Transportation surveys - aimed at capturing household travel and the operating characteristics of trucks - are not well matched to ITS data sources. The structure of the current ITS data dictionaries is more suited to capturing system characteristics and providing traveler services and assistance rather than capturing individual travel behavior.

Much of the potential of ITS data for archived purposes lies beyond their ability to provide data to government reporting systems. Use of ITS-generated data in government reporting systems is but one of many applications that will benefit from data archival.

RECOMMENDATIONS FOR IMPROVING ITS DATA INTEGRATION

Consideration should be given to sharing control of ITS roadway detectors between Traffic Management Center (TMC) and traditional travel monitoring personnel. Travel monitoring personnel would get the benefit of additional data. TMC personnel would benefit from the improved maintenance and calibration of field equipment.

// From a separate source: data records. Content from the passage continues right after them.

/-- Settles O30: the operand checks stand before every write, and only they raise InvalidRegister. -/
theorem badRegisterOperandsFaultBeforeAnyWrite : Obligations.BadRegisterOperandsFaultBeforeAnyWrite :=
  ⟨fun _ s _ h => ⟨firstBadRegister_ge h, exec_of_firstBad h s⟩,
    fun _ _ _ hi he ht => (exec_outcome he).cause_of_firstBad_none hi ht⟩

end Sys2Proof.Machine
end

section
/-! PROOF. The state after reset (10_state.md R36). -/

namespace Sys2Proof.Machine

theorem reset_reg_of_ne_sp : ∀ r : Fin 8, r ≠ 7 → State.reset.reg r = 0 := by decide

theorem reset_memRead {a : Nat} (h : a ≤ 255) : State.reset.memRead a = some 0 :=
  memRead_of_lt State.reset (Nat.lt_succ_of_le h)

/-- Settles O1: the registers one by one, memory because nothing is listed in it, the rest by the reset state's text. -/
theorem resetStateIsTheSpecs : Obligations.ResetStateIsTheSpecs :=
  ⟨reset_reg_of_ne_sp, rfl, rfl, fun _ h => reset_memRead h, rfl, rfl, rfl, rfl⟩

end Sys2Proof.Machine
end

section
/-! PROOF. The opcode map byte by byte (30_encoding.md R66, R69). Each row of R66 is a case of `decode_encode_append`
and of `dispatch_opcode_descriptor`; a byte outside the rows is unknown because `dispatch` answers only the opcodes of
the 18 mnemonics. -/

namespace Sys2Proof

/-- The Dispatcher knows exactly the opcode bytes of the 18 mnemonics (30_encoding.md R66). -/
theorem dispatch_eq_none_iff {op : Byte} : dispatch op = none ↔ op ∉ Mnemonic.all.map Mnemonic.opcode := by
  constructor
  · intro hnone hmem
    obtain ⟨m, -, rfl⟩ := List.mem_map.mp hmem
    simp [dispatch_opcode] at hnone
  · intro hop
    refine Option.eq_none_iff_forall_ne_some.mpr fun d hd => hop ?_
    exact List.mem_map.mpr ⟨d.mnemonic, d.mnemonic.mem_all, (dispatch_eq_some hd).symm⟩

theorem decode_cons_of_dispatch_eq_none {op : Byte} (h : dispatch op = none) (rest : List Byte) :
    decode (op :: rest) = .unknownOpcode op := by
  simp [decode, h]

theorem map_dispatch_opcode (ms : List Mnemonic) :
    (ms.map Mnemonic.opcode).map dispatch = ms.map (fun m => some m.descriptor) := by
  simp [dispatch_opcode_descriptor]

/-- Settles O6: R66's bytes are the opcodes of the encoder, so each row is what the decoder reads back and what the
Dispatcher answers for a mnemonic; no other byte has a descriptor. -/
theorem decoderReadsExactlyTheOpcodeMap : Obligations.DecoderReadsExactlyTheOpcodeMap := by
  intro a b rest
  have reads (i : Instr) : decode (encode i ++ rest) = .ok i rest := decode_encode_append i rest
  refine ⟨reads .hlt, reads (.ldi a b), reads (.prn a), reads (.push a), reads (.pop a),
    reads (.add a b), reads (.sub a b), reads (.mul a b), reads (.div a b), reads (.mod a b),
    reads (.and a b), reads (.or a b), reads (.xor a b), reads (.shl a b), reads (.shr a b),
    reads (.inc a), reads (.dec a), reads (.not a), ?_, ?_, ?_, fun op hop => ?_⟩
  · exact map_dispatch_opcode [.hlt, .ldi, .prn, .push, .pop]
  · exact map_dispatch_opcode [.add, .sub, .mul, .div, .mod, .and, .or, .xor, .shl, .shr]
  · exact map_dispatch_opcode [.inc, .dec, .not]
  · have hnone : dispatch op = none := dispatch_eq_none_iff.mpr hop
    exact ⟨decode_cons_of_dispatch_eq_none hnone rest, hnone⟩

end Sys2Proof
end

section
/-! PROOF. The Loader writes an image from address 0 up, into a memory where nothing is listed (40_execution_loop.md
R95). -/

namespace Sys2Proof.Machine

theorem launch_of_le {image : List Byte} (h : image.length ≤ 256) :
    State.launch image = some { State.reset with mem := Memory.load [] 0 image } :=
  if_pos h

theorem launch_of_gt {image : List Byte} (h : 256 < image.length) : State.launch image = none :=
  if_neg (Nat.not_le.mpr h)

theorem read_image {image : List Byte} {i : Nat} (h : i < image.length) :
    (Memory.load [] 0 image).read i = image[i] := by
  simp [Memory.read_load, h]

theorem read_after_image {image : List Byte} {i : Nat} (h : image.length ≤ i) :
    (Memory.load [] 0 image).read i = 0 := by
  simp [Memory.read_load, Nat.not_lt.mpr h, Config.unlistedByte]

/-- Settles O2: the image and the cells after it are read from the loaded memory, the one field the Loader writes. -/
theorem launchWritesTheImageAndRefusesLongerOnes : Obligations.LaunchWritesTheImageAndRefusesLongerOnes :=
  fun _ => ⟨fun hle => ⟨_, launch_of_le hle, fun _ hi => read_image hi, fun _ hi _ => read_after_image hi, rfl⟩,
    launch_of_gt⟩

end Sys2Proof.Machine
end

section
/-! PROOF. The step of a Running engine, one rule for each thing the fetch can answer (40_execution_loop.md R81 to R88,
R93). The fetch of the state `atExecute s` decides between them, and the decoder at the pc says when it answers an
instruction. -/

namespace Sys2Proof.Machine

/-! ### The step, by the fetch's answer -/

section
variable {s : State}

theorem step_of_enabled (h : Enabled s) : step s = stepSampled false s.hostStopAsked := by
  obtain ⟨hrun, hstop⟩ := h
  rw [step_of_running hrun, hstop]

theorem step_of_fetch_unknown (h : Enabled s) {b : Byte} (hf : (atExecute s).fetchOperands = .unknownOpcode b) :
    step s = .next (FaultedFrom (atExecute s) .unknownOpcode (zext9 b)) := by
  rw [atExecute] at hf
  simp only [step_of_enabled h, stepSampled, hf]
  rfl

theorem step_of_fetch_outOfBounds (h : Enabled s) {a : Nat} (hf : (atExecute s).fetchOperands = .outOfBounds a) :
    step s = .next (FaultedFrom (atExecute s) .addressOutOfBounds (BitVec.ofNat 9 a)) := by
  rw [atExecute] at hf
  simp only [step_of_enabled h, stepSampled, hf]
  rfl

theorem step_of_fetch_instr (h : Enabled s) {i : Instr} {u : State} (hf : (atExecute s).fetchOperands = .instr i)
    (he : exec i (atExecute s) = .next u) : step s = .next u.advance := by
  rw [atExecute] at hf he
  simp only [step_of_enabled h, stepSampled, hf, he]
  rfl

ITS standards developers need to involve traditional personnel in future activities. The three data dictionaries reviewed in this project are either complete or nearing completion. However, standards are continuously revised and it is recommended that developers reach out to the traditional transportation community so that revisions account for their concerns. In the interim, owners of traditional government reporting systems may want to develop "cross-walks" for converting ITS-generated data for their systems.